Smartphone adoption and MPESA have created a new way for digital shylocks to lend people money. This has led to the ballooning of loan apps that charge high interest rates to Kenyans in the last 5 years.
The high interest rates and the short repayment periods have led to massive defaulting by Kenyans. This has become so bad to the point where financial institutions in the country want to take action.
According to Kenyawallstreet, the Central Bank of Kenya (CBK) and the National Treasury are working on regulations to tame these lending apps.

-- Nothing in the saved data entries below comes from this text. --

/-- The same of an instruction that changes its core by `g` under its predicate. -/
theorem controlSlot {i : Instr} {id : CoreId} {opc : Nat} {s : State} {g : Nat → Nat → Core → Core}
    (h : s.issues id 0 opc)
    (he : exec i s = slotCmd id 0 opc answerCore s (fun w t u => u.ifOn id.key w (fun u => u.modCore id.key (g w t))))
    (hact : (s.bundle id.pos id.core (s.core id.key).pc.toNat).act = 1) (hon : s.slotActive id 0 = true)
    (hissued : (s.core id.key).issued = 0)
    (hpc : (g (s.slotWord id 0) (s.core id.key).nextIssue (s.core id.key)).pc = (s.core id.key).pc)
    (hg : (g (s.slotWord id 0) (s.core id.key).nextIssue (s.core id.key)).issued = (s.core id.key).issued) :
    yields i s (fun t => t.core id.key = ((g (s.slotWord id 0) (s.core id.key).nextIssue (s.core id.key)).marked 0).ended
      (decide (opc = 0x33)) (s.bundle id.pos id.core (s.core id.key).pc.toNat).idle (s.core id.key).nextIssue) :=
  coreSlot_yields h he fun t _ ht => by
    rw [State.ifOn_true _ (by rw [State.atIssue_core]; exact hon)] at ht
    have hcore : ((s.atIssue id).modCore id.key (g (s.slotWord id 0) (s.core id.key).nextIssue)).core id.key
        = g (s.slotWord id 0) (s.core id.key).nextIssue (s.core id.key) := by
      rw [State.core_modCore_same, State.atIssue_core]
    have hlast := ht.core_alone h hact hissued (s.atIssue_imem id) ((congrArg Core.pc hcore).trans hpc)
      ((congrArg Core.issued hcore).trans (hg.trans hissued))
    rwa [hcore] at hlast

/-! ## Taken branches -/

/-- A core whose bundle ends with a branch taken. -/
theorem Core.ended_branch {c : Core} {p : BitVec 11} (hending : c.ending = none) (htarget : c.target = some p) (idle t : Nat) :
    c.ended false idle t = { c with
      issued := 0, target := none, cleared := false, ending := none, loops := levelsAt c.loops p.toNat, pc := p
      overrun := false, nextIssue := t + 2 + idle } := by
  rw [Core.ended, hending]
  simp [Core.done, htarget]

/-- A taken branch of a bundle of the S slot alone: `g` names its target. -/
theorem branchSlot {i : Instr} {id : CoreId} {opc : Nat} {s : State} {g : Nat → Nat → Core → Core} {p : BitVec 11} {P : Core → Prop}
    (h : s.issues id 0 opc)
    (he : exec i s = slotCmd id 0 opc answerCore s (fun w t u => u.ifOn id.key w (fun u => u.modCore id.key (g w t))))
    (hact : (s.bundle id.pos id.core (s.core id.key).pc.toNat).act = 1) (hon : s.slotActive id 0 = true)
    (hending : (s.core id.key).ending = none) (hissued : (s.core id.key).issued = 0) (hopc : opc ≠ 0x33)
    (hg : ∀ w t c, (g w t c).pc = c.pc ∧ (g w t c).issued = c.issued ∧ (g w t c).ending = c.ending ∧ (g w t c).loops = c.loops)
    (hp : (g (s.slotWord id 0) (s.core id.key).nextIssue (s.core id.key)).target = some p)
    (hP : ∀ d : Core, d.state = (g (s.slotWord id 0) (s.core id.key).nextIssue (s.core id.key)).state →
      d.handler = (g (s.slotWord id 0) (s.core id.key).nextIssue (s.core id.key)).handler →
      d.pend = (g (s.slotWord id 0) (s.core id.key).nextIssue (s.core id.key)).pend → P d) :
    yields i s (fun t => (t.core id.key).pc = p ∧ (t.core id.key).loops = levelsAt (s.core id.key).loops p.toNat ∧
      (t.core id.key).nextIssue = (s.core id.key).nextIssue + 2 + (s.bundle id.pos id.core (s.core id.key).pc.toNat).idle ∧
      (t.core id.key).issued = 0 ∧ P (t.core id.key)) := by
  obtain ⟨hpc, hgi, hge, hgl⟩ := hg (s.slotWord id 0) (s.core id.key).nextIssue (s.core id.key)
  refine (controlSlot h he hact hon hissued hpc hgi).mono fun t ht => ?_
  rw [ht, decide_eq_false hopc, Core.ended_branch (c := Core.marked _ 0) (p := p) (hge.trans hending) hp]
  exact ⟨rfl, by dsimp only [Core.marked]; rw [hgl], rfl, rfl, hP _ rfl rfl rfl⟩

theorem ofNat_bitsOf_toNat (v : W64) : BitVec.ofNat 11 ((bitsOf v.toNat 0 11 : Nat) : Int).toNat = v.setWidth 11 := by
  rw [Int.toNat_natCast, bitsOf_eq]
  apply BitVec.eq_of_toNat_eq
  simp

/-! ## Loops -/

/-- The trip count of an s.loop. -/
def Core.tripCount (c : Core) (w : Nat) : Nat := if sRa w = 0 then bitsOf w 33 15 else (c.sreg (sRa w)).val.toNat % 2 ^ 32

/-- What an s.loop does to its core. -/
def Core.looped (c : Core) (w : Nat) : Core :=
  if c.tripCount w = 0 then c.branch (c.pc.toNat + bitsOf w 22 11 + 1 : Nat)
  else { c with loops := c.loops ++ [⟨BitVec.ofNat 11 (c.pc.toNat + 1), BitVec.ofNat 11 (c.pc.toNat + bitsOf w 22 11),
    BitVec.ofNat 32 (c.tripCount w)⟩] }

theorem exec_sLoop_looped (s : State) (id : CoreId) : exec (.sLoop id) s
    = slotCmd id 0 0x33 answerCore s (fun w _ u => u.ifOn id.key w (fun u => u.modCore id.key (fun c => c.looped w))) := by
  have htrip (c : Core) (w : Nat) : (if sRa w = 0 then bitsOf w 33 15 else bitsOf (c.sreg (sRa w)).val.toNat 0 32) = c.tripCount w := by
    simp [Core.tripCount, bitsOf_eq]
  rw [exec_sLoop, execSLoop]
  simp only [htrip]
  rfl

theorem Core.looped_frame (c : Core) (w : Nat) : (c.looped w).pc = c.pc ∧ (c.looped w).issued = c.issued ∧
    (c.looped w).ending = c.ending ∧ (c.looped w).nextIssue = c.nextIssue := by
  unfold Core.looped
  split <;> exact ⟨rfl, rfl, rfl, rfl⟩

/-- A core after a bundle without a branch whose innermost loop ends elsewhere. -/
theorem Core.ended_next {c : Core} {outer : List Loop} {l : Loop} (hending : c.ending = none) (htarget : c.target = none)
    (hloops : c.loops = outer ++ [l]) (hstop : l.stop.toNat ≠ c.pc.toNat) (hpc : c.pc.toNat < 2047) (skip : Bool) (idle t : Nat) :
    (c.ended skip idle t).pc.toNat = c.pc.toNat + 1 ∧ (c.ended skip idle t).loops = c.loops ∧
      (c.ended skip idle t).nextIssue = t + 1 + idle := by
  have hback : backEdge c.loops.reverse c.pc.toNat = (c.loops.reverse, none) := by
    rw [hloops, List.reverse_append]
    exact if_pos hstop
  rw [Core.ended, hending]
  simp only [Core.done, htarget, Core.fallThrough, hback, List.reverse_reverse, Option.getD_none, BitVec.toNat_ofNat]
  refine ⟨?_, trivial, trivial⟩
  omega

/-- A core whose s.loop skips its body. -/
theorem Core.ended_skip {c : Core} {p : BitVec 11} (hending : c.ending = none) (htarget : c.target = some p) (hp : p ≠ 0)
    (idle t : Nat) : (c.ended true idle t).pc = p ∧ (c.ended true idle t).loops = c.loops ∧
      (c.ended true idle t).nextIssue = t + 2 + idle := by
  have hp0 : (p == 0) = false := beq_false_of_ne hp
  rw [Core.ended, hending]
  simp only [Core.done, htarget, hp0, Bool.and_false, Bool.false_eq_true, if_false, if_true, and_self]

theorem sLoop_opens {c : Core} {w : Nat} (hending : c.ending = none) (hpc : c.pc.toNat < 2047) (hn : c.tripCount w ≠ 0)
    (htarget : c.target = none) (hlen : 1 ≤ bitsOf w 22 11) (hstop : c.pc.toNat + bitsOf w 22 11 ≤ 2047) (idle : Nat) :
    let d := ((c.looped w).marked 0).ended true idle c.nextIssue
    d.pc.toNat = c.pc.toNat + 1 ∧ d.loops = c.loops ++ [⟨BitVec.ofNat 11 (c.pc.toNat + 1),
      BitVec.ofNat 11 (c.pc.toNat + bitsOf w 22 11), BitVec.ofNat 32 (c.tripCount w)⟩] ∧ d.nextIssue = c.nextIssue + 1 + idle := by
  have hlooped : c.looped w = { c with loops := c.loops ++ [⟨BitVec.ofNat 11 (c.pc.toNat + 1),
      BitVec.ofNat 11 (c.pc.toNat + bitsOf w 22 11), BitVec.ofNat 32 (c.tripCount w)⟩] } := if_neg hn
  rw [hlooped]
  refine Core.ended_next (c := Core.marked { c with loops := c.loops ++ [_] } 0) hending htarget rfl ?_ hpc true idle c.nextIssue
  simp only [BitVec.toNat_ofNat, Core.marked]
  omega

Apparently, CBK’s deputy governor, Sheila Mbijiwe said that CBK will soon change laws to monitor the unregulated money lending apps. Curently, the regulatory framework is limited to legacy financial institutions such as banks and saccos.

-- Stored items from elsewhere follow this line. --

-- ==== Sys2Proof/Word.lean ====
section
/-! DEFINITION. The word types of ECC256: bytes, 32-bit values, command words, response words.

Rules R9, R10, R70 and R73 of spec/. Bit 0 is the least significant bit of every value. -/

namespace Sys2Proof

/-- A byte, which is also one element of GF(256) (rules R9, R20). -/
abbrev Byte := BitVec 8

/-- A 32-bit value: an immediate, an address register, an information word (rules R30, R73). -/
abbrev Word32 := BitVec 32

/-- A command word `W = {op, a, b, c, imm}` (rule R70). -/
abbrev Command := BitVec 64

/-- A response word `R = {STATUS, RVAL}` (rule R73). -/
abbrev Response := BitVec 40

end Sys2Proof
end

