/-! ## The host -/

/-- Rule R253: `block_size` is the least size with `block_size * k ≥ L`; `block_size * k = L + padding`; `0 ≤ padding < k`; an empty
input has no padding; the padded buffer is the data followed by `padding` bytes `0x00`. -/
def Obligations.HostSizes : Prop :=
  ∀ (data : List Byte) (k : Nat), 1 ≤ k →
    (∀ b, data.length ≤ b * k ↔ hostBlockSize data.length k ≤ b)
    ∧ hostBlockSize data.length k * k = data.length + hostPadding data.length k
    ∧ hostPadding data.length k < k
    ∧ (data.length = 0 → hostPadding data.length k = 0)
    ∧ (hostPadded data k).length = hostBlockSize data.length k * k
    ∧ (hostPadded data k).take data.length = data
    ∧ ∀ j, data.length ≤ j → j < hostBlockSize data.length k * k → (hostPadded data k)[j]? = some 0x00

/-- Rules R255, R256, R259 (round trip, any k): when Encode succeeds and the host later presents, to the core as Encode left it, `k` or
more of its shards under their distinct indices, in any order and at any addresses that fit, Decode gives the data back. The order of
the host's own checks is the model's choice (log entry 11). -/
def Obligations.HostDecodeInvertsEncode : Prop :=
  ∀ (s : State) (data : List Byte) (k n src dst : Nat) (e : HostEncoded), s.Inv → hostEncode s data k n src dst = .ok e →
    ∀ (presented : List (Nat × List Byte)) (src' dst' : Nat),
      (∀ p ∈ presented, e.shards[p.1]? = some p.2) → (presented.map Prod.fst).Nodup → k ≤ presented.length →
      hostRegionsFit e.core src' (presented.length * e.metadata.blockSize) dst' (k * e.metadata.blockSize) = true →
      hostDecode e.core presented e.metadata src' dst' = .ok data

end
end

The Treasury on the other hand is in the process of developing a national information sharing policy which is a document you can read here.

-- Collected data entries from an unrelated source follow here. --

/-! ### `State.setDmem` -/

@[simp] theorem State.setDmem_g (m : Memory) : (s.setDmem m).g = s.g := rfl
@[simp] theorem State.setDmem_banks (m : Memory) : (s.setDmem m).banks = s.banks := rfl
@[simp] theorem State.setDmem_k (m : Memory) : (s.setDmem m).k = s.k := rfl
@[simp] theorem State.setDmem_n (m : Memory) : (s.setDmem m).n = s.n := rfl
@[simp] theorem State.setDmem_cfgok (m : Memory) : (s.setDmem m).cfgok = s.cfgok := rfl
@[simp] theorem State.setDmem_src (m : Memory) : (s.setDmem m).src = s.src := rfl
@[simp] theorem State.setDmem_dst (m : Memory) : (s.setDmem m).dst = s.dst := rfl
@[simp] theorem State.setDmem_blen (m : Memory) : (s.setDmem m).blen = s.blen := rfl
@[simp] theorem State.setDmem_pcnt (m : Memory) : (s.setDmem m).pcnt = s.pcnt := rfl
@[simp] theorem State.setDmem_pidx (m : Memory) : (s.setDmem m).pidx = s.pidx := rfl
@[simp] theorem State.setDmem_status (m : Memory) : (s.setDmem m).status = s.status := rfl
@[simp] theorem State.setDmem_rval (m : Memory) : (s.setDmem m).rval = s.rval := rfl
@[simp] theorem State.setDmem_ccnt (m : Memory) : (s.setDmem m).ccnt = s.ccnt := rfl
@[simp] theorem State.setDmem_dmem (m : Memory) : (s.setDmem m).dmem = m := rfl
@[simp] theorem State.setDmem_dmemBytes (m : Memory) : (s.setDmem m).dmemBytes = s.dmemBytes := rfl
@[simp] theorem State.setDmem_inputs (m : Memory) : (s.setDmem m).inputs = s.inputs := rfl
@[simp] theorem State.setDmem_fresh (m : Memory) : (s.setDmem m).fresh = s.fresh := rfl

/-! ### `State.respond` -/

@[simp] theorem State.respond_g (status : Status) (rval : Word32) : (s.respond status rval).g = s.g := rfl
@[simp] theorem State.respond_banks (status : Status) (rval : Word32) : (s.respond status rval).banks = s.banks := rfl
@[simp] theorem State.respond_k (status : Status) (rval : Word32) : (s.respond status rval).k = s.k := rfl
@[simp] theorem State.respond_n (status : Status) (rval : Word32) : (s.respond status rval).n = s.n := rfl
@[simp] theorem State.respond_cfgok (status : Status) (rval : Word32) : (s.respond status rval).cfgok = s.cfgok := rfl
@[simp] theorem State.respond_src (status : Status) (rval : Word32) : (s.respond status rval).src = s.src := rfl
@[simp] theorem State.respond_dst (status : Status) (rval : Word32) : (s.respond status rval).dst = s.dst := rfl
@[simp] theorem State.respond_blen (status : Status) (rval : Word32) : (s.respond status rval).blen = s.blen := rfl
@[simp] theorem State.respond_pcnt (status : Status) (rval : Word32) : (s.respond status rval).pcnt = s.pcnt := rfl
@[simp] theorem State.respond_pidx (status : Status) (rval : Word32) : (s.respond status rval).pidx = s.pidx := rfl
@[simp] theorem State.respond_status (status : Status) (rval : Word32) : (s.respond status rval).status = status := rfl
@[simp] theorem State.respond_rval (status : Status) (rval : Word32) : (s.respond status rval).rval = rval := rfl
@[simp] theorem State.respond_ccnt (status : Status) (rval : Word32) : (s.respond status rval).ccnt = s.ccnt + 1 := rfl
@[simp] theorem State.respond_dmem (status : Status) (rval : Word32) : (s.respond status rval).dmem = s.dmem := rfl
@[simp] theorem State.respond_dmemBytes (status : Status) (rval : Word32) : (s.respond status rval).dmemBytes = s.dmemBytes := rfl
@[simp] theorem State.respond_inputs (status : Status) (rval : Word32) : (s.respond status rval).inputs = s.inputs := rfl
@[simp] theorem State.respond_fresh (status : Status) (rval : Word32) : (s.respond status rval).fresh = s.fresh := rfl

/-! ### `State.configure` -/

@[simp] theorem State.configure_g (k n : BitVec 16) : (s.configure k n).g = s.g := rfl
@[simp] theorem State.configure_banks (k n : BitVec 16) : (s.configure k n).banks = s.banks.set 0 (gen k.toNat n.toNat) := rfl
@[simp] theorem State.configure_k (k n : BitVec 16) : (s.configure k n).k = k.extractLsb' 0 8 := rfl
@[simp] theorem State.configure_n (k n : BitVec 16) : (s.configure k n).n = n.extractLsb' 0 8 := rfl
@[simp] theorem State.configure_cfgok (k n : BitVec 16) : (s.configure k n).cfgok = true := rfl
@[simp] theorem State.configure_src (k n : BitVec 16) : (s.configure k n).src = s.src := rfl
@[simp] theorem State.configure_dst (k n : BitVec 16) : (s.configure k n).dst = s.dst := rfl
@[simp] theorem State.configure_blen (k n : BitVec 16) : (s.configure k n).blen = s.blen := rfl
@[simp] theorem State.configure_pcnt (k n : BitVec 16) : (s.configure k n).pcnt = s.pcnt := rfl
@[simp] theorem State.configure_pidx (k n : BitVec 16) : (s.configure k n).pidx = s.pidx := rfl
@[simp] theorem State.configure_status (k n : BitVec 16) : (s.configure k n).status = s.status := rfl
@[simp] theorem State.configure_rval (k n : BitVec 16) : (s.configure k n).rval = s.rval := rfl
@[simp] theorem State.configure_ccnt (k n : BitVec 16) : (s.configure k n).ccnt = s.ccnt := rfl
@[simp] theorem State.configure_dmem (k n : BitVec 16) : (s.configure k n).dmem = s.dmem := rfl
@[simp] theorem State.configure_dmemBytes (k n : BitVec 16) : (s.configure k n).dmemBytes = s.dmemBytes := rfl
@[simp] theorem State.configure_inputs (k n : BitVec 16) : (s.configure k n).inputs = s.inputs := rfl
@[simp] theorem State.configure_fresh (k n : BitVec 16) : (s.configure k n).fresh = s.fresh := rfl

/-! ### `State.writeDestination` -/

@[simp] theorem State.writeDestination_g (blocks : List (List Byte)) (count : Nat) : (s.writeDestination blocks count).g = s.g := rfl
@[simp] theorem State.writeDestination_banks (blocks : List (List Byte)) (count : Nat) : (s.writeDestination blocks count).banks = s.banks := rfl
@[simp] theorem State.writeDestination_k (blocks : List (List Byte)) (count : Nat) : (s.writeDestination blocks count).k = s.k := rfl
@[simp] theorem State.writeDestination_n (blocks : List (List Byte)) (count : Nat) : (s.writeDestination blocks count).n = s.n := rfl
@[simp] theorem State.writeDestination_cfgok (blocks : List (List Byte)) (count : Nat) : (s.writeDestination blocks count).cfgok = s.cfgok := rfl
@[simp] theorem State.writeDestination_src (blocks : List (List Byte)) (count : Nat) : (s.writeDestination blocks count).src = s.src := rfl
@[simp] theorem State.writeDestination_dst (blocks : List (List Byte)) (count : Nat) : (s.writeDestination blocks count).dst = s.dst := rfl
@[simp] theorem State.writeDestination_blen (blocks : List (List Byte)) (count : Nat) : (s.writeDestination blocks count).blen = s.blen := rfl
@[simp] theorem State.writeDestination_pcnt (blocks : List (List Byte)) (count : Nat) : (s.writeDestination blocks count).pcnt = s.pcnt := rfl
@[simp] theorem State.writeDestination_pidx (blocks : List (List Byte)) (count : Nat) : (s.writeDestination blocks count).pidx = s.pidx := rfl
@[simp] theorem State.writeDestination_status (blocks : List (List Byte)) (count : Nat) : (s.writeDestination blocks count).status = s.status := rfl
@[simp] theorem State.writeDestination_rval (blocks : List (List Byte)) (count : Nat) : (s.writeDestination blocks count).rval = s.rval := rfl
@[simp] theorem State.writeDestination_ccnt (blocks : List (List Byte)) (count : Nat) : (s.writeDestination blocks count).ccnt = s.ccnt := rfl
@[simp] theorem State.writeDestination_dmem (blocks : List (List Byte)) (count : Nat) : (s.writeDestination blocks count).dmem = memWriteBytes s.dmem s.dst.toNat (regionBytes blocks count s.blen.toNat) := rfl
@[simp] theorem State.writeDestination_dmemBytes (blocks : List (List Byte)) (count : Nat) : (s.writeDestination blocks count).dmemBytes = s.dmemBytes := rfl
@[simp] theorem State.writeDestination_inputs (blocks : List (List Byte)) (count : Nat) : (s.writeDestination blocks count).inputs = s.inputs := rfl
@[simp] theorem State.writeDestination_fresh (blocks : List (List Byte)) (count : Nat) : (s.writeDestination blocks count).fresh = s.fresh := rfl

/-! ### `State.recover` -/

@[simp] theorem State.recover_g (x : MatrixVal) : (s.recover x).g = s.g := rfl
@[simp] theorem State.recover_banks (x : MatrixVal) : (s.recover x).banks = (s.banks.set 1 s.selectedMatrix).set 2 x := rfl
@[simp] theorem State.recover_k (x : MatrixVal) : (s.recover x).k = s.k := rfl
@[simp] theorem State.recover_n (x : MatrixVal) : (s.recover x).n = s.n := rfl
@[simp] theorem State.recover_cfgok (x : MatrixVal) : (s.recover x).cfgok = s.cfgok := rfl
@[simp] theorem State.recover_src (x : MatrixVal) : (s.recover x).src = s.src := rfl
@[simp] theorem State.recover_dst (x : MatrixVal) : (s.recover x).dst = s.dst := rfl
@[simp] theorem State.recover_blen (x : MatrixVal) : (s.recover x).blen = s.blen := rfl
@[simp] theorem State.recover_pcnt (x : MatrixVal) : (s.recover x).pcnt = s.pcnt := rfl
@[simp] theorem State.recover_pidx (x : MatrixVal) : (s.recover x).pidx = s.pidx := rfl
@[simp] theorem State.recover_status (x : MatrixVal) : (s.recover x).status = s.status := rfl
@[simp] theorem State.recover_rval (x : MatrixVal) : (s.recover x).rval = s.rval := rfl
@[simp] theorem State.recover_ccnt (x : MatrixVal) : (s.recover x).ccnt = s.ccnt := rfl
@[simp] theorem State.recover_dmem (x : MatrixVal) : (s.recover x).dmem = memWriteBytes s.dmem s.dst.toNat (regionBytes (blockMul x s.selectedBlocks s.blen.toNat) s.k.toNat s.blen.toNat) := rfl
@[simp] theorem State.recover_dmemBytes (x : MatrixVal) : (s.recover x).dmemBytes = s.dmemBytes := rfl
@[simp] theorem State.recover_inputs (x : MatrixVal) : (s.recover x).inputs = s.inputs := rfl
@[simp] theorem State.recover_fresh (x : MatrixVal) : (s.recover x).fresh = s.fresh := rfl

/-! ### `State.presentNext` -/

@[simp] theorem State.presentNext_g (w : Command) : (s.presentNext w).g = s.g := rfl
@[simp] theorem State.presentNext_banks (w : Command) : (s.presentNext w).banks = s.banks := rfl
@[simp] theorem State.presentNext_k (w : Command) : (s.presentNext w).k = s.k := rfl
@[simp] theorem State.presentNext_n (w : Command) : (s.presentNext w).n = s.n := rfl
@[simp] theorem State.presentNext_cfgok (w : Command) : (s.presentNext w).cfgok = s.cfgok := rfl
@[simp] theorem State.presentNext_src (w : Command) : (s.presentNext w).src = s.src := rfl
@[simp] theorem State.presentNext_dst (w : Command) : (s.presentNext w).dst = s.dst := rfl
@[simp] theorem State.presentNext_blen (w : Command) : (s.presentNext w).blen = s.blen := rfl
@[simp] theorem State.presentNext_pcnt (w : Command) : (s.presentNext w).pcnt = s.pcnt := rfl
@[simp] theorem State.presentNext_pidx (w : Command) : (s.presentNext w).pidx = s.pidx := rfl
@[simp] theorem State.presentNext_status (w : Command) : (s.presentNext w).status = s.status := rfl
@[simp] theorem State.presentNext_rval (w : Command) : (s.presentNext w).rval = s.rval := rfl
@[simp] theorem State.presentNext_ccnt (w : Command) : (s.presentNext w).ccnt = s.ccnt := rfl
@[simp] theorem State.presentNext_dmem (w : Command) : (s.presentNext w).dmem = s.dmem := rfl
@[simp] theorem State.presentNext_dmemBytes (w : Command) : (s.presentNext w).dmemBytes = s.dmemBytes := rfl
@[simp] theorem State.presentNext_inputs (w : Command) : (s.presentNext w).inputs = .command w :: s.inputs := rfl
@[simp] theorem State.presentNext_fresh (w : Command) : (s.presentNext w).fresh = s.fresh := rfl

This development is key in regulating these “digital shylocks” that have run rampant to unsuspecting Kenyans.
It follows Google’s move last year where they imposed restrictions on predatory loan apps on the PlayStore. They were required to add information like maximum annual percentage rate, minimum and maximum report of repayment, example of total cost of loan and shouldn’t promote personal loans that require repayment in full in 60 days or less.
Well, Google’s plan didn’t work as planned. These loan apps complied on paper but they still offer loans with high interest rates. If the above measures by the CBK and Treasury are put in place, it would mean that this wild industry will finally be tamed.